This blog entry is part of my “movie year countdown”. To read more about that check out my first Spout filmblog entry.
Videodrome
I feel like I've discussed this film a fair amount already in different groups around Spout, but I'll try to do a little recap here.
I've only seen three Cronenberg movies but I get a sense from them and from hearing him and other people talk about his movies that his movies are spread out with intellectual ideas both wide and deep. And as is often a virtue in art, it is open to many different interpretations and can lead to many different fruitful discussions. But I am finding that the discussions and ideas his movies lead to are often much more interesting than the movies themselves.
Do you ever find yourself talking and thinking about a filmmaker quite often, but not necessarily ranking them amongst the best or your favorites if you had to make a list? I think Cronenberg may be like this for me. Maybe also Peter Greenaway. Or even Werner Herzog. Although it is impossible for me to say I don't love Herzog.
Many people involved in Videodrome have commented on how prophetic it was. When you think about the time in which is was made, yes it is in many ways. I wonder how much of a stretch it was to prophesize the fact that technology would continue to suck us into no only a world of fantasy, but would also help turn that fantasy into a reality. Where the medium is the message. And where even our own physical being has started to become part of the technology.
I do find it horrifying in a way. I was born at a time where I am just able to remember a time when no one had heard of the internet and when having a home computer was rare. People born soon after me will not have a personal memory of what that world is like. I personally have never know what is is like to be an adult in a world without computers. And it is almost impossible for me to imagine how I would spend my time in a world where TV and computer screens are not around. That's pretty sick.

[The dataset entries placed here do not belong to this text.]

include hs in
theorem State.endRemoved_pathConsistent (j : Job) (hpath : s.seq.path = .preparing ∨ s.seq.path = .exposing) :
    (s.endRemoved j).pathConsistent := by
  rcases hpath with hpath | hpath
  · exact State.endRemoved_pathConsistent_of_preparing hs.2 j hpath
  · obtain ⟨hdose, hlines, -⟩ := s.endRemoved_of_exposing j hpath
    obtain ⟨-, hawait, hstrobe, -⟩ := (PanelStore.lines_eq_iff ..).mp hlines
    obtain ⟨hgate, htimer⟩ := hs.gate_idle hpath
    refine State.pathConsistent_of_stopped (s.endRemoved_seq j) (by simp) (by simp) (by simp) ?_ ?_
    · exact hdose ▸ DoseUnit.close_shut hgate htimer
    · rw [hawait, hstrobe]; exact hs.quiet (by simp [hpath])

include hs in
theorem State.endPreparing_pathConsistent (j : Job) {path : PathState} {why : PathFault} (hpath : s.seq.path = .preparing)
    (hend : path = .halted ∧ why = .none ∨ path = .faulted ∧ why ≠ .none) : (s.endPreparing j path why).pathConsistent := by
  obtain ⟨hseq, hdose, hlines, -⟩ := s.endPreparing_path j path why
  obtain ⟨-, hawait, hstrobe, -⟩ := (PanelStore.lines_eq_iff ..).mp hlines
  refine State.pathConsistent_of_stopped hseq ?_ ?_ ?_ (hdose ▸ hs.shut (by simp [hpath])) ⟨hawait, hstrobe⟩
  all_goals rcases hend with ⟨rfl, rfl⟩ | ⟨rfl, hwhy⟩ <;> simp [*]

include hs in
/-- An end of an exposure that closes the shutter and drops the job. -/
theorem State.pathConsistent_of_closed {t : State} {path : PathState} {why : PathFault} {d : DoseUnit} (hpath : s.seq.path = .exposing)
    (hd : d.calibration = s.dose.calibration ∧ d.gateTimer = s.dose.gateTimer) (hseq : t.seq = .stopped path why) (hdose : t.dose = d.close)
    (hlines : t.panel.lines = s.panel.lines) (hprep : path ≠ .preparing) (hexp : path ≠ .exposing) (hwhy : why ≠ .none ↔ path = .faulted) :
    t.pathConsistent := by
  obtain ⟨-, hawait, hstrobe, -⟩ := (PanelStore.lines_eq_iff ..).mp hlines
  obtain ⟨hgate, htimer⟩ := hs.gate_idle hpath
  refine State.pathConsistent_of_stopped hseq hprep hexp hwhy (hdose ▸ DoseUnit.close_shut ?_ (hd.2.trans htimer)) ?_
  · rw [DoseUnit.gateRuns, hd.1]; exact hgate
  · rw [hawait, hstrobe]; exact hs.quiet (by simp [hpath])

include hs in
theorem State.endSpoiled_pathConsistent (j : Job) (openMs : Nat) {path : PathState} {why : PathFault} (hpath : s.seq.path = .exposing)
    (hend : path = .halted ∧ why = .none ∨ path = .faulted ∧ why ≠ .none) : (s.endSpoiled j openMs path why).pathConsistent := by
  obtain ⟨hseq, hdose, hlines, -⟩ := s.endSpoiled_path j openMs path why hpath
  refine State.pathConsistent_of_closed hs hpath ⟨rfl, rfl⟩ hseq hdose hlines ?_ ?_ ?_
  all_goals rcases hend with ⟨rfl, rfl⟩ | ⟨rfl, hwhy⟩ <;> simp [*]
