-- ==== Sys2Proof/Machine/Core.lean ====
section
/-! DEFINITION. The machine handed to the host. -/

def Sys2Proof.core : Host.Core :=
  { State := Sys2Proof.Machine.State, Fault := Sys2Proof.Machine.Fault, Refusal := Sys2Proof.Machine.Refusal,
    step := Sys2Proof.Machine.step, reset := Sys2Proof.Machine.State.reset }
end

Well actually I could imagine it. And recently I have been trying to focus more on God and that he is all I really need. Technology has become a new God in our society and for future generations it will be a struggle that people are born into.
People are given instant access to what they want and because they don't even know what they want or need it often turns to a passive indulgence in all kinds of pornography, violence, and other selfish experiences. But what I find interesting is that Videodrome itself and Cronenberg's movie sometimes seem to provide these actual things. Although I am not condemning him, I find it an interesting aspect.